Она вцепилась обеими руками.
— Не пущу! Вытаскивай так.
Андрей уже испятнал йодом весь левый бок, а она находила всё новые и новые места, где жгло или кололо. И только вроде бы справился и усадил Палёну в кресло, как она нащупала крупный осколок между грудей, вынуть который через трико было невозможно.

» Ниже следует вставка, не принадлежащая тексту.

-- ==== Sys2Proof/Machine/Timers.lean ====
section
/-! DEFINITION. The KT12's own timers and transmitters: the events that have run out at a moment of the timebase. They are
what an idle step queues (log 1; log 33 for the moments that are the sender's). -/

namespace Sys2Proof.Machine

/-- A command, if a condition holds. -/
def whenDue (p : Bool) (c : Instr) : List Instr := if p then [c] else []

/-- A moment that has come. -/
def momentReached (now : Nat) : Option Nat → Bool
  | some t => decide (t ≤ now)
  | none => false

/-- The event of a fault that an echo monitor declares (R65, R66). -/
def faultEvent (line : LineId) : LineFault → Instr
  | .stuckPassive => .lineStuckPassive line
  | .echoMismatch => .echoMismatch line
  | .heldActive => .lineHeldActive line

/-- The event of the end of a frame of a kind on a line, with what the line has shown (R39). -/
def endEvent (line : LineId) (kind : FrameKind) (shown : List Nat) : Option Instr :=
  match line, kind with
  | .bay b, .rollCall => some (.rollCallEnded b shown)
  | .bay b, .enrol => some (.enrolEnded b shown)
  | .bay b, .rate => some (.rateEnded b)
  | .bay b, .key => some (.keyEnded b shown)
  | .bay b, .commit => some (.commitEnded b shown)
  | .bay b, .poll => some (.pollEnded b shown)
  | .bay b, .dismiss => some (.dismissEnded b)
  | .bay _, .readToken => none
  | .port p, .readToken => some (.readTokenEnded p shown)
  | .port _, _ => none

/-- The periods, active first, that the closed loop shows of the test frame: every symbol but the last passive one, which runs
on (R64, R70). -/
def perfectEcho (f : LineFrame) : List Nat := (f.periods Rate.standard.unit).dropLast

/-- What a transmitter has come to: the data end of a frame that draws an answer (R39), the end of a line reset (R56) or of the
test frame (R70). -/
def transmitterDue (line : LineId) (now : Nat) : Tx → List Instr
  | .idle => []
  | .frame f rate sentAt passed =>
    whenDue (f.kind.drawsAnswer && !passed && decide (sentAt + f.ticks rate.unit ≤ now)) (.dataEndPassed line)
  | .reset since =>
    match line with
    | .bay b => whenDue (decide (since + Config.resetActive + Config.resetGuard ≤ now)) (.lineResetEnded b)
    | .port _ => []
  | .test since =>
    match line with
    | .bay b => whenDue (decide (since + Config.testFrameTicks ≤ now)) (.lineTestFrameEnded b 0 (perfectEcho testFrame))
    | .port _ => []

/-- The end of the frame in flight (R36, R38, R59). -/
def frameEndDue (line : LineId) (now : Nat) (l : LineEnd) : List Instr :=
  match l.tx, l.frameEnd now with
  | .frame f _ _ _, some (.ended shown) => (endEvent line f.kind shown).toList
  | .frame _ _ _ _, some .limit => [.answerLimit line]
  | _, _ => []

/-- What this moment brings on a line, in this order: the edge of the transmitter's own next symbol, which the line follows
unless a change of level reported beside it says otherwise (log 3); an echo fault (R64 to R66); the data end or another end of
the transmitter's own; the end of the frame (R36, R59); the end of the gap (R55); and a line held active, where the watch is
armed (R67). -/
def lineDue (line : LineId) (now : Nat) (watched : Bool) (l : LineEnd) : List Instr :=
  ((l.edge now).map (Instr.lineLevelChange line)).toList ++ ((l.echoFault now).map (faultEvent line)).toList ++
    transmitterDue line now l.tx ++ frameEndDue line now l ++ whenDue (l.gapRun now) (.lineFree line) ++
    whenDue (watched && l.held now) (.lineHeldActive line)

/-- The keep-alive of a context: 1,000 ms since its last-addressed time (R22). -/
def pollsDue (b : BayId) (now : Nat) (x : Bay) : List Instr :=
  if x.state.sends then
    (x.contexts.filter (fun c => !c.pollDue && c.phase != .done && decide (c.lastAddressed + Config.ms 1000 ≤ now))).map
      (fun c => .pollDue b c.addr)
  else []

/-- The wait of the roll phase's next frame (R8, R9). -/
def rollDue (b : BayId) (now : Nat) (x : Bay) : List Instr :=
  match x.state, x.roll with
  | .rolling, .rollCall wait => whenDue (momentReached now wait) (.rollCallDue b)
  | .rolling, .enrol _ _ _ _ wait => whenDue (momentReached now wait) (.resendDelayExpired b)
  | _, _ => []

/-- A bay's events that have run out. -/
def bayDue (b : BayId) (now : Nat) (x : Bay) : List Instr :=
  lineDue (.bay b) now x.watched x.line ++ pollsDue b now x ++ rollDue b now x ++
    whenDue (x.state == .loading && momentReached now x.resendAt) (.resendDelayExpired b) ++
    whenDue (x.state == .powering && x.quietLongEnough now) (.quietCountReached b) ++
    whenDue (x.state == .powering && momentReached now x.limitAt) (.powerTimeout b)

/-- A token port's events that have run out (R39, R55, R138, R139). -/
def portDue (p : PortId) (now : Nat) (q : Port) : List Instr :=
  lineDue (.port p) now (q.watched now) q.line ++
    match q.state with
    | .settling since => whenDue (decide (since + Config.ms 200 ≤ now)) (.settlingTimeExpires p)
    | .reading _ _ (.waiting t) => whenDue (decide (t ≤ now)) (.readTokenResendDue p)
    | _ => []

/-- The gap between bytes of a frame being assembled is more than 50 ms (R168). -/
def gapTimeoutDue (now : Nat) (l : Link) : Bool :=
  match l.assembler with
  | .assembling _ => decide (l.lastByteAt + Config.ms 50 < now)
  | .hunting => false

/-- Every event that has run out now, in a fixed order (log 25). An unpowered unit has its part clock only (R160). -/
def State.due (s : State) : List Instr :=
  whenDue (decide (s.lastAdvance + Config.ms 1000 ≤ s.time)) .clockAdvance ++
    if s.powered then
      whenDue (gapTimeoutDue s.time s.link) .receiveGapTimeout ++ portDue .a s.time s.portA ++ portDue .b s.time s.portB ++
        (allBays.map (fun b => bayDue b s.time (s.bay b))).flatten
    else []

/-- A tick of the timebase on an empty queue (log 1). -/
def State.tick (s : State) : State :=
  let s1 : State := { s with time := s.time + 1 }
  { s1 with pending := s1.due }

end Sys2Proof.Machine
end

Ко всему прочему, едва его подцепили, как из-под него обильно потекла кровь.
— Снимай! — приказал Терехов. — Или порву.
В глазах промелькнуло недоумение, но она всё же приспустила с плеч облегающую ткань, и та стала расползаться в местах порезов крупными дырами.
— А, теперь всё равно, — вдруг решилась она и стянула с себя трико, оказавшись лишь в трусиках, если можно было так назвать крохотный треугольник ажурной ткани.

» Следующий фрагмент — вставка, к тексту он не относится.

-- ==== Sys2Proof/Machine/Core.lean ====
section
/-! DEFINITION. The machine as the host takes it. -/

def Sys2Proof.core : Host.Core :=
  { State := Sys2Proof.Machine.State, Fault := Sys2Proof.Machine.Fault, Refusal := Sys2Proof.Machine.Refusal,
    step := Sys2Proof.Machine.step, reset := Sys2Proof.Machine.State.reset }
end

Он хладнокровно выцарапал плоский, прилипший к коже осколок и придавил ранку тампоном, после чего огладил её руками, ощупью проверяя, нет ли впившегося стекла, и вдруг понял, что напрочь утратил всякое влечение к ней, ещё пять минут назад зажигающее кровь. Наоборот, где-то под ложечкой возник и назревал тошнотный приступ отвращения.
— Для тебя нарядилась, — вдруг призналась Палёна, угадав его чувства. — Чтобы совратить... Представляю, что сейчас обо мне думаешь! На кого я похожа в твоих глазах? Признайся честно.
— Похожа на палёную водку, — проворчал он, расписывая её йодом. — И имя у тебя подходящее...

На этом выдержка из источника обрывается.